The implementation of Artificial intelligence in our daily lives is a trend that is growing significantly. Artificial intelligence technologies that can recognize and perform actions based on human movements are becoming more common. In the aftermath of a Global Pandemic, communication using technology is on the rise. The state of affairs in Artificial intelligence and human communication using technology inspired us to create an Artificial intelligence model that can identify human movements, and interact with a software interface based on the specific movements.

What it does

GAT: Gestural Artificial-intelligence Technology is a collection of 2 AI models that can recognize human movements using a camera and perform specific actions based on specific human movements. It is divided into two models, one that is completely optimized in the browser, and one that can be run on your computer as an app. With these models, developers can map hand gestures to specific actions.

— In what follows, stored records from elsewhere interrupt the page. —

/-- Progress written back twice is the later progress where R is even (R207). -/
theorem WrittenBackAlike.of_editWriteBack {r : RegNum} (heven : r.toNat % 2 = 0) {s t : State} {w : EditWork}
    (hc : t.config = s.config) (ht : t.regs = (s.editWriteBack r w).regs) : WrittenBackAlike r s t := by
  have hpair : r ≠ pairLow r := (pairLow_ne heven).symm
  have hlow : t.reg (pairLow r) = withTopByte (s.withAddrField (s.reg (pairLow r)) w.dst) (BitVec.ofNat 8 w.count) := by
    rw [State.reg_congr ht, State.reg_editWriteBack, if_pos rfl]
  have hhigh : t.reg r = s.withAddrField (s.reg r) w.sbase := by
    rw [State.reg_congr ht, State.reg_editWriteBack, if_neg hpair, if_pos rfl]
  intro w' j
  rw [State.reg_editWriteBack, State.reg_editWriteBack, State.withAddrField_congr hc, State.withAddrField_congr hc, hlow, hhigh,
    State.withTopByte_withAddrField_withTopByte, State.withAddrField_withAddrField, State.withAddrField_withAddrField,
    State.reg_congr ht, State.reg_editWriteBack]
  split_ifs <;> rfl

/-! ## What EBS's loop does not look at -/

/-- One load of a byte and its poll: the turn ends, or goes on with the byte (R206). -/
def State.polledLoad (s : State) (a : Nat) (k : State → Byte → State × EditStep) : State × EditStep :=
  let u := (s.memRead a 1).1
  if u.trapFlag then (u, .trapPending) else k u (s.mem.read (s.wrap a))

/-- The address of the source byte in a turn (R203). -/
def State.sourceAddr (s : State) (disp : Int) (w : EditWork) : Nat := ((w.sbase + disp) % ((2 ^ s.config.addrBits : Nat) : Int)).toNat

/-- A turn of the loop, by its polled loads and its commit. -/
theorem State.editStep_polled (s : State) (fill : Byte) (disp : Int) (w : EditWork) :
    s.editStep fill disp w = s.polledLoad w.dst fun u p =>
      if takesDigit p then
        u.polledLoad (u.sourceAddr disp w) fun v sb =>
          if 10 ≤ (if w.right then digitOf sb else zoneOf sb : Nibble).toNat then (v, .invalid)
          else v.editCommit w (editDigit v fill p sb (if w.right then digitOf sb else zoneOf sb) w)
      else u.editCommit w (editOther fill p w) := rfl

/-- A relation of states that EBS's loop does not see: the loop looks at memory, TRAPFLAG and the parameters, and of its operations only
the mark depends on a register. (`Unseen` asks for more, all that a whole command looks at.) -/
structure LoopUnseen (R : State → State → Prop) : Prop where
  view : ∀ {s t}, R s t → t.config = s.config ∧ t.mem = s.mem ∧ t.trapFlag = s.trapFlag
  memRead : ∀ {s t}, R s t → ∀ a n, R (s.memRead a n).1 (t.memRead a n).1
  memWrite : ∀ {s t}, R s t → ∀ a bytes, R (s.memWrite a bytes) (t.memWrite a bytes)
  editMark : ∀ {s t}, R s t → ∀ mark, R (s.editMark mark) (t.editMark mark)

/-- Two outcomes of the loop or of a turn: states in a relation, and the same report. -/
def SameReport {α : Type} (R : State → State → Prop) (x y : State × α) : Prop := R x.1 y.1 ∧ y.2 = x.2

namespace LoopUnseen

variable {R : State → State → Prop} (hR : LoopUnseen R) {s t : State} (h : R s t)
include hR h

theorem editCommit (w : EditWork) (act : EditAction) : SameReport R (s.editCommit w act) (t.editCommit w act) := by
  have hstore : R (s.editStore w.dst act.store) (t.editStore w.dst act.store) := by
    cases act.store with
    | none => exact h
    | some b => exact hR.memWrite h _ _
  rw [State.editCommit_eq, State.editCommit_eq, (hR.view hstore).2.2, EditWork.advance_congr (hR.view h).1]
  split
  · exact ⟨hstore, rfl⟩
  · exact ⟨hR.editMark hstore _, rfl⟩

theorem polledLoad (a : Nat) {k k' : State → Byte → State × EditStep} (hk : ∀ {u v}, R u v → ∀ b, SameReport R (k u b) (k' v b)) :
    SameReport R (s.polledLoad a k) (t.polledLoad a k') := by
  obtain ⟨hconfig, hmem, -⟩ := hR.view h
  have hload := hR.memRead h a 1
  rw [State.polledLoad, State.polledLoad, (hR.view hload).2.2, hmem, State.wrap_congr hconfig]
  split
  · exact ⟨hload, rfl⟩
  · exact hk hload _

theorem editStep (fill : Byte) (disp : Int) (w : EditWork) : SameReport R (s.editStep fill disp w) (t.editStep fill disp w) := by
  rw [State.editStep_polled, State.editStep_polled]
  refine hR.polledLoad h w.dst fun {u v} huv p => ?_
  rw [State.sourceAddr, State.sourceAddr, (hR.view huv).1]
  split
  · refine hR.polledLoad huv _ fun {u v} huv sb => ?_
    rw [editDigit_congr (hR.view huv).1]
    generalize (if w.right = true then digitOf sb else zoneOf sb : Nibble) = d
    split
    · exact ⟨huv, rfl⟩
    · exact hR.editCommit huv _ _
  · exact hR.editCommit huv _ _

/-- States that the loop does not tell apart come to such states, with the same work and ending. -/
theorem editLoop (fill : Byte) (disp : Int) (n : Nat) (w : EditWork) :
    SameReport R (State.editLoop fill disp n s w) (State.editLoop fill disp n t w) := by
  induction n generalizing s t w with
  | zero => exact ⟨h, rfl⟩
  | succ n ih =>
    obtain ⟨hturn, hreport⟩ := hR.editStep h fill disp w
    rw [State.editLoop, State.editLoop]
    generalize s.editStep fill disp w = x, t.editStep fill disp w = y at hturn hreport ⊢
    obtain ⟨s1, e⟩ := x
    obtain ⟨t1, e'⟩ := y
    obtain rfl : e' = e := hreport
    cases e' with
    | committed w1 => exact ih hturn w1
    | invalid | trapPending => exact ⟨hturn, rfl⟩

end LoopUnseen

/-- States alike in all but registers, the condition code and the record; the progress written back makes the registers alike, and the
memory transactions made since two given records are the same. -/
structure SameLoop (r : RegNum) (since since' : List PortEvent) (s t : State) : Prop where
  rest : ∃ regs cc ports, t = { s with regs := regs, psd := { s.psd with cc := cc }, ports := ports }
  regs : WrittenBackAlike r s t
  accesses : ∃ made, s.ports.filter PortEvent.isMemory = made ++ since ∧ t.ports.filter PortEvent.isMemory = made ++ since'

/-- The loop does not see what `SameLoop` leaves unsaid. -/
theorem SameLoop.unseen (r : RegNum) (since since' : List PortEvent) : LoopUnseen (SameLoop r since since') where
  view := by
    rintro s _ ⟨⟨regs, cc, ports, rfl⟩, -, -⟩
    exact ⟨rfl, rfl, rfl⟩
  memRead := by
    rintro s _ ⟨⟨regs, cc, ports, rfl⟩, hregs, made, hs, ht⟩ a n
    exact ⟨⟨regs, cc, .load (s.wrap a) n :: ports, rfl⟩, hregs, .load (s.wrap a) n :: made, congrArg (PortEvent.load _ _ :: ·) hs,
      congrArg (PortEvent.load _ _ :: ·) ht⟩
  memWrite := by
    rintro s _ ⟨⟨regs, cc, ports, rfl⟩, hregs, made, hs, ht⟩ a bytes
    exact ⟨⟨regs, cc, .store (s.wrap a) bytes :: ports, rfl⟩, hregs, .store (s.wrap a) bytes :: made,
      congrArg (PortEvent.store _ _ :: ·) hs, congrArg (PortEvent.store _ _ :: ·) ht⟩
  editMark := by
    rintro s t ⟨⟨regs, cc, ports, rfl⟩, hregs, made, hs, ht⟩ mark
    refine ⟨?_, hregs.editMark rfl mark, made, ?_⟩
    · cases mark with
      | none => exact ⟨regs, cc, ports, rfl⟩
      | some a => exact ⟨_, cc, _, rfl⟩
    · cases mark with
      | none => exact ⟨hs, ht⟩
      | some a => exact ⟨hs, ht⟩

theorem sameButPorts_of_regs {s t : State} (hrest : t = { s with regs := t.regs, ports := t.ports }) (hregs : t.regs = s.regs) :
    SameButPorts s t := by
  rw [hregs] at hrest
  rw [hrest]
  rfl

/-- What the end of EBS makes of states that the loop did not tell apart. -/
theorem SameLoop.editFinish {r : RegNum} {since since' : List PortEvent} {s t : State} (h : SameLoop r since since' s t) (w : EditWork)
    (dm : Bool) (ending : EditEnding) :
    ∃ s' t', s.editFinish r w dm ending = .next s' ∧ t.editFinish r w dm ending = .next t' ∧ SameButPorts s' t' ∧
      ∃ made, s'.ports.filter PortEvent.isMemory = made ++ since ∧ t'.ports.filter PortEvent.isMemory = made ++ since' := by
  obtain ⟨⟨regs, cc, ports, rfl⟩, hregs, made, hs, ht⟩ := h
  have hback := regs_ext (hregs w)
  cases ending with
  | exhausted | trapPending => exact ⟨_, _, rfl, rfl, sameButPorts_of_regs rfl hback, made, hs, ht⟩
  | invalidDigit =>
    cases dm with
    | false | true => exact ⟨_, _, rfl, rfl, sameButPorts_of_regs rfl hback, made, hs, ht⟩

First Model (Website Optimized): Our First Model is an AI model that can be built into any website that recognizes human gestures using a camera and performs actions based on these gestures. We built the UI interface of a social media app, and assigned hand gestures to implement scrolling, mouse pointer movement, liking posts and automated typing of certain words.

Second Model (Computer System Optimized): Our Second Model is an AI model that runs on a computer system and recognizes human gestures using a camera and performs actions based on these actions. We trained our model to recognize hand gestures and use them to control the mouse pointer, click action, automated typing of certain words, backspace key, and the return/enter key. We built a messaging app to demonstrate the web experience associated with this model.

How we built it

Our First Model(Website Optimized): For our first model, we used the TensorFlow js hand library to track the hand movement of a user. We also used a camera library to track the hand itself. Using the different points associated with the user's hands, we created gesture functionality on our mock HTML webpages. These gestures include moving the mouse and webpage using your hands, and in our example, we liked images on a social media platform using gestures.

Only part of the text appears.